::: Input data :::

-- ==== Sys2Proof/Laws/HostPort.lean ====
section
/-! SUPPORT. The host port: what a host step can do, said once, and the equations of its three kinds of answers. -/

namespace Sys2Proof.Machine

theorem hostStep_unsupported {t : HostTx} (h : ¬ t.supported) (s : State) : hostStep t s = .next (answer .slvErr s) := by
  simp only [hostStep, if_neg h]

theorem hostStep_outside {t : HostTx} {s : State} (h : t.supported) (hp : targetAt s.cfg t.off = none) :
    hostStep t s = .next (answer .slvErr s) := by
  simp only [hostStep, if_pos h, hp]

theorem hostStep_write {t : HostTx} {s : State} {p : Target} (h : t.supported) (hp : targetAt s.cfg t.off = some p)
    (hd : t.dir = .wr) : hostStep t s = .next (answer .okay (writeTarget p t.wdata s)) := by
  simp only [hostStep, if_pos h, hp, hd]

theorem hostStep_read {t : HostTx} {s : State} {p : Target} {v : Word} (h : t.supported)
    (hp : targetAt s.cfg t.off = some p) (hd : t.dir = .rd) (hv : readTarget p s = some v) :
    hostStep t s = .next (answer (.data v) s) := by
  simp only [hostStep, if_pos h, hp, hd, hv]

theorem hostStep_unwritten {t : HostTx} {s : State} {p : Target} (h : t.supported)
    (hp : targetAt s.cfg t.off = some p) (hd : t.dir = .rd) (hv : readTarget p s = none) :
    hostStep t s = .fault .hostReadUnwritten := by
  simp only [hostStep, if_pos h, hp, hd, hv]

/-- Everything a host step can do (R35 to R38, R47). -/
theorem hostStep_cases (t : HostTx) (s : State) :
    ((¬ t.supported ∨ targetAt s.cfg t.off = none) ∧ hostStep t s = .next (answer .slvErr s)) ∨
    (t.supported ∧ ∃ p, targetAt s.cfg t.off = some p ∧
      ((t.dir = .wr ∧ hostStep t s = .next (answer .okay (writeTarget p t.wdata s))) ∨
       (t.dir = .rd ∧ ∃ v, readTarget p s = some v ∧ hostStep t s = .next (answer (.data v) s)) ∨
       (t.dir = .rd ∧ readTarget p s = none ∧ hostStep t s = .fault .hostReadUnwritten))) := by
  by_cases h : t.supported
  · cases hp : targetAt s.cfg t.off with
    | none => exact .inl ⟨.inr rfl, hostStep_outside h hp⟩
    | some p =>
      refine .inr ⟨h, p, rfl, ?_⟩
      cases hd : t.dir with
      | wr => exact .inl ⟨rfl, hostStep_write h hp hd⟩
      | rd =>
        cases hv : readTarget p s with
        | some v => exact .inr (.inl ⟨rfl, v, rfl, hostStep_read h hp hd hv⟩)
        | none => exact .inr (.inr ⟨rfl, rfl, hostStep_unwritten h hp hd hv⟩)
  · exact .inl ⟨.inl h, hostStep_unsupported h s⟩

/-- A read has no value only at a BUF word, while idle, with an unwritten byte (R47). -/
theorem readTarget_eq_none {p : Target} {s : State} :
    readTarget p s = none ↔ ∃ w, p = .buf w ∧ s.busy = false ∧ bufWord s.buf w = none := by
  cases p <;> simp [readTarget] <;> cases s.busy <;> simp

/-- Below 0x1000 an offset names a register or a reserved place (R34). -/
theorem targetAt_register (c : Config) {off : Nat} (h : off < 0x1000) : targetAt c off = some (registerAt (off / 4)) := by
  simp [targetAt, h]

/-- Inside the BUF window an offset names a BUF word (R34, R40). -/
theorem targetAt_buf (c : Config) {off : Nat} (h : 0x1000 ≤ off) (h' : off < 0x1000 + c.msgBufBytes) :
    targetAt c off = some (.buf ((off - 0x1000) / 4)) := by
  simp [targetAt, show ¬ off < 0x1000 by omega, h']

/-- Beyond the map an offset names nothing (R36). -/
theorem targetAt_outside (c : Config) {off : Nat} (h : 0x1000 + c.msgBufBytes ≤ off) : targetAt c off = none := by
  simp [targetAt, show ¬ off < 0x1000 by omega, show ¬ off < 0x1000 + c.msgBufBytes by omega]

/-- No register offset names a BUF word. -/
theorem registerAt_ne_buf (i w : Nat) : registerAt i ≠ .buf w := by
  unfold registerAt
  split <;> simp

/-- An offset names BUF word `w` exactly when it lies in the window and is that word's (R34, R40). -/
theorem targetAt_eq_buf {c : Config} {off w : Nat} :
    targetAt c off = some (.buf w) ↔ 0x1000 ≤ off ∧ off < 0x1000 + c.msgBufBytes ∧ w = (off - 0x1000) / 4 := by
  by_cases h : off < 0x1000
  · simp [targetAt_register c h, registerAt_ne_buf]; omega
  · by_cases h' : off < 0x1000 + c.msgBufBytes
    · rw [targetAt_buf c (show 0x1000 ≤ off by omega) h']; simp [h', eq_comm]; omega
    · rw [targetAt_outside c (show 0x1000 + c.msgBufBytes ≤ off by omega)]; simp; omega

/-- Everything a supported write can do (R38): the STATUS write, nothing at all, the drop with OVR <- 1 while BUSY = 1, the
start of a command while idle, or a store to the operand registers or to BUF while idle. -/
theorem writeTarget_cases (p : Target) (v : Word) (s : State) :
    (p = .status ∧ writeTarget p v s = writeStatus v s) ∨
    (p ≠ .status ∧ writeTarget p v s = s) ∨
    (p ≠ .status ∧ s.busy = true ∧ writeTarget p v s = { s with ovr := true }) ∨
    (s.busy = false ∧ p = .cmd ∧ writeTarget p v s = { s with cmd := v, busy := true }) ∨
    (s.busy = false ∧ p ≠ .status ∧ ∃ l k n d g m, (m = s.buf ∨ ∃ w, p = .buf w ∧ m = writeBufWord s.buf w v) ∧
      writeTarget p v s = { s with len := l, key := k, nonce := n, din := d, tag := g, buf := m }) := by
  rcases Bool.eq_false_or_eq_true s.busy with hb | hb
  · cases p <;> simp [writeTarget, hb]
  · cases p with
    | status => exact .inl ⟨rfl, rfl⟩
    | id => exact .inr (.inl ⟨by simp, rfl⟩)
    | dout => exact .inr (.inl ⟨by simp, rfl⟩)
    | reserved => exact .inr (.inl ⟨by simp, rfl⟩)
    | cmd => exact .inr (.inr (.inr (.inl ⟨hb, rfl, by simp [writeTarget, hb]⟩)))
    | _ =>
      refine .inr (.inr (.inr (.inr ⟨hb, by simp, ?_⟩)))
      simp only [writeTarget, storeIfIdle_idle _ hb]
      first
        | exact ⟨_, _, _, _, _, _, .inl rfl, rfl⟩
        | exact ⟨_, _, _, _, _, _, .inr ⟨_, rfl, rfl⟩, rfl⟩

/-- An aligned register offset is one of the first 24 words, or it names a reserved place (R34). -/
theorem registerOffset_cases {off : Nat} (h4 : off % 4 = 0) (h : off < 0x1000) :
    (∃ i, i < 24 ∧ off = 4 * i) ∨ (0x60 ≤ off ∧ registerAt (off / 4) = .reserved) := by
  by_cases h' : off < 0x60
  · exact .inl ⟨off / 4, by omega, by omega⟩
  · right
    refine ⟨by omega, ?_⟩
    unfold registerAt
    split <;> first | omega | rfl

/-- Only offset 0x008 names CMD (R34). -/
theorem off_of_targetAt_cmd {c : Config} {off : Nat} (h4 : off % 4 = 0) (h : targetAt c off = some .cmd) : off = 0x008 := by
  unfold targetAt at h
  split at h
  · next hl =>
    rcases registerOffset_cases h4 hl with ⟨i, hi, ho⟩ | ⟨_, hr⟩
    · rw [ho, show 4 * i / 4 = i by omega] at h
      interval_cases i <;> simp [registerAt] at h
      exact ho
    · simp [hr] at h
  · split at h <;> simp at h

/-- Only offset 0x004 names STATUS (R34). -/
theorem off_of_targetAt_status {c : Config} {off : Nat} (h4 : off % 4 = 0) (h : targetAt c off = some .status) :
    off = 0x004 := by
  unfold targetAt at h
  split at h
  · next hl =>
    rcases registerOffset_cases h4 hl with ⟨i, hi, ho⟩ | ⟨_, hr⟩
    · rw [ho, show 4 * i / 4 = i by omega] at h
      interval_cases i <;> simp [registerAt] at h
      exact ho
    · simp [hr] at h
  · split at h <;> simp at h

end Sys2Proof.Machine
end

:::

> [Aim of the exercise] Go to the line with "hostStep t s = .fault .hostReadUnwritten := by" in the entries above and repeat every line from there through the line with "((t.dir = .wr", exactly and with no other text.

> [Result of the exercise]
    hostStep t s = .fault .hostReadUnwritten := by
  simp only [hostStep, if_pos h, hp, hd, hv]

/-- Everything a host step can do (R35 to R38, R47). -/
theorem hostStep_cases (t : HostTx) (s : State) :
    ((¬ t.supported ∨ targetAt s.cfg t.off = none) ∧ hostStep t s = .next (answer .slvErr s)) ∨
    (t.supported ∧ ∃ p, targetAt s.cfg t.off = some p ∧
      ((t.dir = .wr ∧ hostStep t s = .next (answer .okay (writeTarget p t.wdata s))) ∨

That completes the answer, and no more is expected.